'''

theorem preads_append (ks more : List Nat) (r : Reader) :
    r.preads (ks ++ more) = primBind (r.preads ks) fun xs r1 =>
      primBind (r1.preads more) fun ys r2 => .done (xs ++ ys) r2 := by
  induction ks generalizing r with
  | nil => cases h : r.preads more <;> simp [Reader.preads, primBind, h]
  | cons k ks ih => simp only [List.cons_append, Reader.preads, primBind_assoc, primBind_done, ih]

/-- Legal reads that fit the budget return the next bits of the stream. -/
theorem preads_spec (hl : LegalReads ks) (h : r.Ok) (hb : ks.sum ≤ r.budget) :
    ∃ r', r.preads ks = .done (srcWords r.src r.tell ks) r' ∧ r.Consumed r' ks.sum ∧ (ks = [] → r' = r) := by
  induction ks generalizing r with
  | nil => exact ⟨r, rfl, ⟨rfl, rfl, h, rfl, rfl, rfl, rfl⟩, fun _ => rfl⟩
  | cons k ks ih =>
    obtain ⟨⟨hk, hk2⟩, hl⟩ := List.forall_mem_cons.mp hl
    rw [List.sum_cons] at hb
    obtain ⟨r1, e1, h1⟩ := pread_spec r k h hk hk2 (by omega)
    have ⟨htell, hbudget, hok, _, _, hsrc, _⟩ := h1
    obtain ⟨r2, e2, h2, -⟩ := ih hl hok (by omega)
    rw [hsrc, htell] at e2
    refine ⟨r2, ?_, (List.sum_cons (l := ks)) ▸ h1.trans h2, nofun⟩
    simp only [Reader.preads, e1, e2, primBind, srcWords]

/-- Behind legal reads that fit the budget, a read that crosses it ends the run, whatever its count (41_reader.md R104,
R120). -/
theorem preads_crossing (hl : LegalReads ks) (h : r.Ok) (hb : ks.sum ≤ r.budget) {k : Nat}
    (hcross : r.budget < ks.sum + k) (more : List Nat) :
    ∃ r', r.preads (ks ++ k :: more) = .raised (errorResponse .eofError (dataPair k (r.tell + ks.sum))) r' ∧
      r.Consumed r' ks.sum ∧ (ks = [] → r' = r) := by
  obtain ⟨r', e, hc, hnil⟩ := preads_spec hl h hb
  have ⟨htell, hbudget, _⟩ := hc
  refine ⟨r', ?_, hc, hnil⟩
  rw [preads_append, e]
  simp only [primBind, Reader.preads, pread_eof r' k (by omega), htell]

end

/-- Settles O46: the reads of a new reader start at bit 0. -/
theorem readerStreamLaw : Obligations.ReaderStreamLaw := by
  unfold Obligations.ReaderStreamLaw
  intro len src debug ks hlen hl hsum
  obtain ⟨r, e, ⟨htell, -⟩, -⟩ := preads_spec hl (Reader.construct_ok src debug hlen) hsum
  exact ⟨_, r, e, htell.trans (Nat.zero_add _), length_srcWords src ks 0, flatten_srcWords src hl 0,
    srcWords_lt src hl 0⟩

/-- Settles O47: the budget of a new reader is L. -/
theorem declaredLengthDecidesEof : Obligations.DeclaredLengthDecidesEof := by
  unfold Obligations.DeclaredLengthDecidesEof
  intro len src debug ks k more hlen hl hsum hcross
  have htell0 : (Reader.construct len src debug).tell + ks.sum = ks.sum := Nat.zero_add _
  obtain ⟨r, e, ⟨htell, -⟩, -⟩ := preads_crossing hl (Reader.construct_ok src debug hlen) hsum hcross more
  rw [htell0] at e htell
  exact ⟨r, e, htell⟩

'''

Lines from the one holding "theorem preads_crossing (hl" through the last line of the material are to be repeated exactly; no other lines belong in the answer.

theorem preads_crossing (hl : LegalReads ks) (h : r.Ok) (hb : ks.sum ≤ r.budget) {k : Nat}
    (hcross : r.budget < ks.sum + k) (more : List Nat) :
    ∃ r', r.preads (ks ++ k :: more) = .raised (errorResponse .eofError (dataPair k (r.tell + ks.sum))) r' ∧
      r.Consumed r' ks.sum ∧ (ks = [] → r' = r) := by
  obtain ⟨r', e, hc, hnil⟩ := preads_spec hl h hb
  have ⟨htell, hbudget, _⟩ := hc
  refine ⟨r', ?_, hc, hnil⟩
  rw [preads_append, e]
  simp only [primBind, Reader.preads, pread_eof r' k (by omega), htell]

end

/-- Settles O46: the reads of a new reader start at bit 0. -/
theorem readerStreamLaw : Obligations.ReaderStreamLaw := by
  unfold Obligations.ReaderStreamLaw
  intro len src debug ks hlen hl hsum
  obtain ⟨r, e, ⟨htell, -⟩, -⟩ := preads_spec hl (Reader.construct_ok src debug hlen) hsum
  exact ⟨_, r, e, htell.trans (Nat.zero_add _), length_srcWords src ks 0, flatten_srcWords src hl 0,
    srcWords_lt src hl 0⟩

/-- Settles O47: the budget of a new reader is L. -/
theorem declaredLengthDecidesEof : Obligations.DeclaredLengthDecidesEof := by
  unfold Obligations.DeclaredLengthDecidesEof
  intro len src debug ks k more hlen hl hsum hcross
  have htell0 : (Reader.construct len src debug).tell + ks.sum = ks.sum := Nat.zero_add _
  obtain ⟨r, e, ⟨htell, -⟩, -⟩ := preads_crossing hl (Reader.construct_ok src debug hlen) hsum hcross more
  rw [htell0] at e htell
  exact ⟨r, e, htell⟩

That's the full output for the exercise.